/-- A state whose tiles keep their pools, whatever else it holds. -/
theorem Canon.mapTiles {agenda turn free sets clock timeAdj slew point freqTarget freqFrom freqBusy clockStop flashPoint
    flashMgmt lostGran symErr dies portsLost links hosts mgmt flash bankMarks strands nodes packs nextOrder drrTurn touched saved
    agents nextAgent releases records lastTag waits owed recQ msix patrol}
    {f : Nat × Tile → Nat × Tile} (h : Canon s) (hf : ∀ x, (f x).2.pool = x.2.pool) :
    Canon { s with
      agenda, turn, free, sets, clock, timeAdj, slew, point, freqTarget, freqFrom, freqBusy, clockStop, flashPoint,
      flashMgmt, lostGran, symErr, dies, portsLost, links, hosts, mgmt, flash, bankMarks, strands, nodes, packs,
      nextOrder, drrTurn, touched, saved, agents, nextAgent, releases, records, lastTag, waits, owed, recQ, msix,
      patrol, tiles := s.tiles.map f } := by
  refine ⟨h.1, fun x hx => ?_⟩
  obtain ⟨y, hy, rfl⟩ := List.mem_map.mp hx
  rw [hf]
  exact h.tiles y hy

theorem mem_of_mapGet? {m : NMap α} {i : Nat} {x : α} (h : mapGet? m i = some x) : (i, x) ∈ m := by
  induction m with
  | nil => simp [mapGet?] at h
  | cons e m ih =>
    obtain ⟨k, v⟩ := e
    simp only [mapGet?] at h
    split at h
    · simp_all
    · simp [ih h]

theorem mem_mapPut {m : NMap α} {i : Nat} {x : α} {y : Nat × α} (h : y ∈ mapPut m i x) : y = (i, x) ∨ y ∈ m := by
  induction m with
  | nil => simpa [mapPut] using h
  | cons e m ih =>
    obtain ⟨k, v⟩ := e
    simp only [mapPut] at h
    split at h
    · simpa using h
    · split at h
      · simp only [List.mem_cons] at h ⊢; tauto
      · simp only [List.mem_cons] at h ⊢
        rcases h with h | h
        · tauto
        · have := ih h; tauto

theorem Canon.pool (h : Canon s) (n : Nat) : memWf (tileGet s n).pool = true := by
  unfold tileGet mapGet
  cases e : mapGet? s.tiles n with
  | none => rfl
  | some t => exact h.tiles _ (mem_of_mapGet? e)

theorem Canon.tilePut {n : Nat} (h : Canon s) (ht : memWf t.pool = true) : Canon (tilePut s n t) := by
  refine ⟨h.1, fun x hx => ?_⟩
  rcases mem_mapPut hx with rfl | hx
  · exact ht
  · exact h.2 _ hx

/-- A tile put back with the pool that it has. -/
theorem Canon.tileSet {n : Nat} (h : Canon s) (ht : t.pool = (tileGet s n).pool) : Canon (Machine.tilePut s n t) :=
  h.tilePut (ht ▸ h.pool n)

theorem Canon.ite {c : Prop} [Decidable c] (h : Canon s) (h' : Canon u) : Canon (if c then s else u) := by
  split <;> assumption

• • • • •

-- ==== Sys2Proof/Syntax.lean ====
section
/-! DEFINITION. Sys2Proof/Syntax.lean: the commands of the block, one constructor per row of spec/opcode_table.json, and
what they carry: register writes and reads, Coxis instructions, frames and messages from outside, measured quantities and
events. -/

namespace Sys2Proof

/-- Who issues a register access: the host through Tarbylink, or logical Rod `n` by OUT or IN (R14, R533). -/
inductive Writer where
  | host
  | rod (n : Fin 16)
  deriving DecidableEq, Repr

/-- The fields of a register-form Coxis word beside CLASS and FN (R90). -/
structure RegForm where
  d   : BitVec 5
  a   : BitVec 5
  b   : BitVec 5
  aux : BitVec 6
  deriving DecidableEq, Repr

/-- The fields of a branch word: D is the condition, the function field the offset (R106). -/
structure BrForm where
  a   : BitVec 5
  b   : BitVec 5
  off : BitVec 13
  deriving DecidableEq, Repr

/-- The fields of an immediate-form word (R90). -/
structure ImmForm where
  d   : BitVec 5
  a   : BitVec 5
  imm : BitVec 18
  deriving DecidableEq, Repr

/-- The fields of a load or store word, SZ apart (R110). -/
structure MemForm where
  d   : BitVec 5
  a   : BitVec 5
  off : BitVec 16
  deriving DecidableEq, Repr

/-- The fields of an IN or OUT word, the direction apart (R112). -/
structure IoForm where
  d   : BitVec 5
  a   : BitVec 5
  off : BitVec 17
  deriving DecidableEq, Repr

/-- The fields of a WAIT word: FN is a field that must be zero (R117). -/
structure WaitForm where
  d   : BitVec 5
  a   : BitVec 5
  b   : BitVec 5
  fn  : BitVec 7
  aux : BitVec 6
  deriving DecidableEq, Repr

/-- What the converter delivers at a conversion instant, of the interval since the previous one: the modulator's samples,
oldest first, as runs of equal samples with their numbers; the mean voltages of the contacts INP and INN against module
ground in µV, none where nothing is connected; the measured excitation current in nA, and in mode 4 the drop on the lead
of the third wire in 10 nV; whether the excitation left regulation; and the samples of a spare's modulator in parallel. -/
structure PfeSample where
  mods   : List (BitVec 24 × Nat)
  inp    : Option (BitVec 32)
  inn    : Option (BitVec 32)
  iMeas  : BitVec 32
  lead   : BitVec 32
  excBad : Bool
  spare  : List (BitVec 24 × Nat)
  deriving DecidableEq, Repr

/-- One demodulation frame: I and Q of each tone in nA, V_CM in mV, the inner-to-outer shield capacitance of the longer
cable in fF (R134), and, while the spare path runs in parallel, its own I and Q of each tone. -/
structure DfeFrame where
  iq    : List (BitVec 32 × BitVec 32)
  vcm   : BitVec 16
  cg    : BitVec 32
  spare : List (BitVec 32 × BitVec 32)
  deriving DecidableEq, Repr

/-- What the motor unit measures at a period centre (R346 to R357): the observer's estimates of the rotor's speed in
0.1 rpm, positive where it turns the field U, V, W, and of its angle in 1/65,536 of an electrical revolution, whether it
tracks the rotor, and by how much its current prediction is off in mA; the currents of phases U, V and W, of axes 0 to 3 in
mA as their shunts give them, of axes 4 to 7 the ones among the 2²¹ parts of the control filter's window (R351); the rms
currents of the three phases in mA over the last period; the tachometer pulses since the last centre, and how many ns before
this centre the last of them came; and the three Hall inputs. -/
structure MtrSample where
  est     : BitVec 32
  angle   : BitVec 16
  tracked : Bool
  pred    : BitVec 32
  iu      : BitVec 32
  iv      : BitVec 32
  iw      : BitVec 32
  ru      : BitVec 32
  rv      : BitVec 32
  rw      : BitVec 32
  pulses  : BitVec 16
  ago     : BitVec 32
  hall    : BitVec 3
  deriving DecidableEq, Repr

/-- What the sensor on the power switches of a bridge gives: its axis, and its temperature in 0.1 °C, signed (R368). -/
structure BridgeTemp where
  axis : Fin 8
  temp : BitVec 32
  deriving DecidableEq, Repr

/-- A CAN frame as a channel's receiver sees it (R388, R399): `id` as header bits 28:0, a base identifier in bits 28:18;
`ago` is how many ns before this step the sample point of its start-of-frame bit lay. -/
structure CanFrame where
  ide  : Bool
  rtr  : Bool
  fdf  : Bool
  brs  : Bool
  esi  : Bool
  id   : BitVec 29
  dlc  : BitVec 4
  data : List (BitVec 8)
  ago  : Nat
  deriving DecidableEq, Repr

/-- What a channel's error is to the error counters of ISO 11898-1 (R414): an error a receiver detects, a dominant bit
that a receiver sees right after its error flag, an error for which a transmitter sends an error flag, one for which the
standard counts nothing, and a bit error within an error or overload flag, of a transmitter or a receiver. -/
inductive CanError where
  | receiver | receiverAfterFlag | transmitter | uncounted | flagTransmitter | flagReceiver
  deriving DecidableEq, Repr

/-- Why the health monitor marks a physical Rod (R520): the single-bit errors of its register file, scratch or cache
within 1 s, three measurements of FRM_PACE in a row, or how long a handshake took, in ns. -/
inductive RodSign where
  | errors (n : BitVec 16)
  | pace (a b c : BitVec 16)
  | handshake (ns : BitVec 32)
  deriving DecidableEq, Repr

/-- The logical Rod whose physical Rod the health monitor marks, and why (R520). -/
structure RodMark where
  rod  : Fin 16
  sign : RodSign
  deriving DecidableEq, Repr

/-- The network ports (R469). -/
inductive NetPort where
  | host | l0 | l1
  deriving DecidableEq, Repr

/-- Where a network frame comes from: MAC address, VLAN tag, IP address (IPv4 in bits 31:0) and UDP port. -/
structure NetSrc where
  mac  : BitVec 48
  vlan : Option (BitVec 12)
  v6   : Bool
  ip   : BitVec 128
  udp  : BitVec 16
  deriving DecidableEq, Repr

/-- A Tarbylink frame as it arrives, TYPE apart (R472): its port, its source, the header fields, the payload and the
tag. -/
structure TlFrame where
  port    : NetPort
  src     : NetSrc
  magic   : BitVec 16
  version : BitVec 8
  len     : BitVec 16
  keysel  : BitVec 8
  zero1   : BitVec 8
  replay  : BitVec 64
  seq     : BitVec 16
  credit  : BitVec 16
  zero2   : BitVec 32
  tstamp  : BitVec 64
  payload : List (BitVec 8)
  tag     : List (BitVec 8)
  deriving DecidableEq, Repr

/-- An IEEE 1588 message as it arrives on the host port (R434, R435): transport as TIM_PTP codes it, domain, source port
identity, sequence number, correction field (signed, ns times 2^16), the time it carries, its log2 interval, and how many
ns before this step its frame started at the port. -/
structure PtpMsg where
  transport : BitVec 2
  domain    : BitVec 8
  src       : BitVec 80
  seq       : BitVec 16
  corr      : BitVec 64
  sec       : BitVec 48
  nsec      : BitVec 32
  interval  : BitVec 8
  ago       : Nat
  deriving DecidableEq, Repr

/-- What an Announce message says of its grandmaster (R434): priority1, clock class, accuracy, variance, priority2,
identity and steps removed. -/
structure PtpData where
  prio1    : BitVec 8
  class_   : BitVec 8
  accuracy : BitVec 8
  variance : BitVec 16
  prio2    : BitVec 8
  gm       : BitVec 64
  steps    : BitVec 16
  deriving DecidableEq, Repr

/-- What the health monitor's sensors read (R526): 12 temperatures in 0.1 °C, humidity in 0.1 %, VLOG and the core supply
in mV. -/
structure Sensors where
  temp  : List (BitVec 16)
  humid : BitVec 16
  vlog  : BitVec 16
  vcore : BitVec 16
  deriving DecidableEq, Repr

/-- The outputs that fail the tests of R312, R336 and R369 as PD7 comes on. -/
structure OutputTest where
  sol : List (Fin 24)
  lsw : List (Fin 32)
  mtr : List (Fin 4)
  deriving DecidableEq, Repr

• • • • •

= Task requirements =
All lines of the entries above where "NetPort" turns up should be reported.

= Response to this exercise =
inductive NetPort where
  port    : NetPort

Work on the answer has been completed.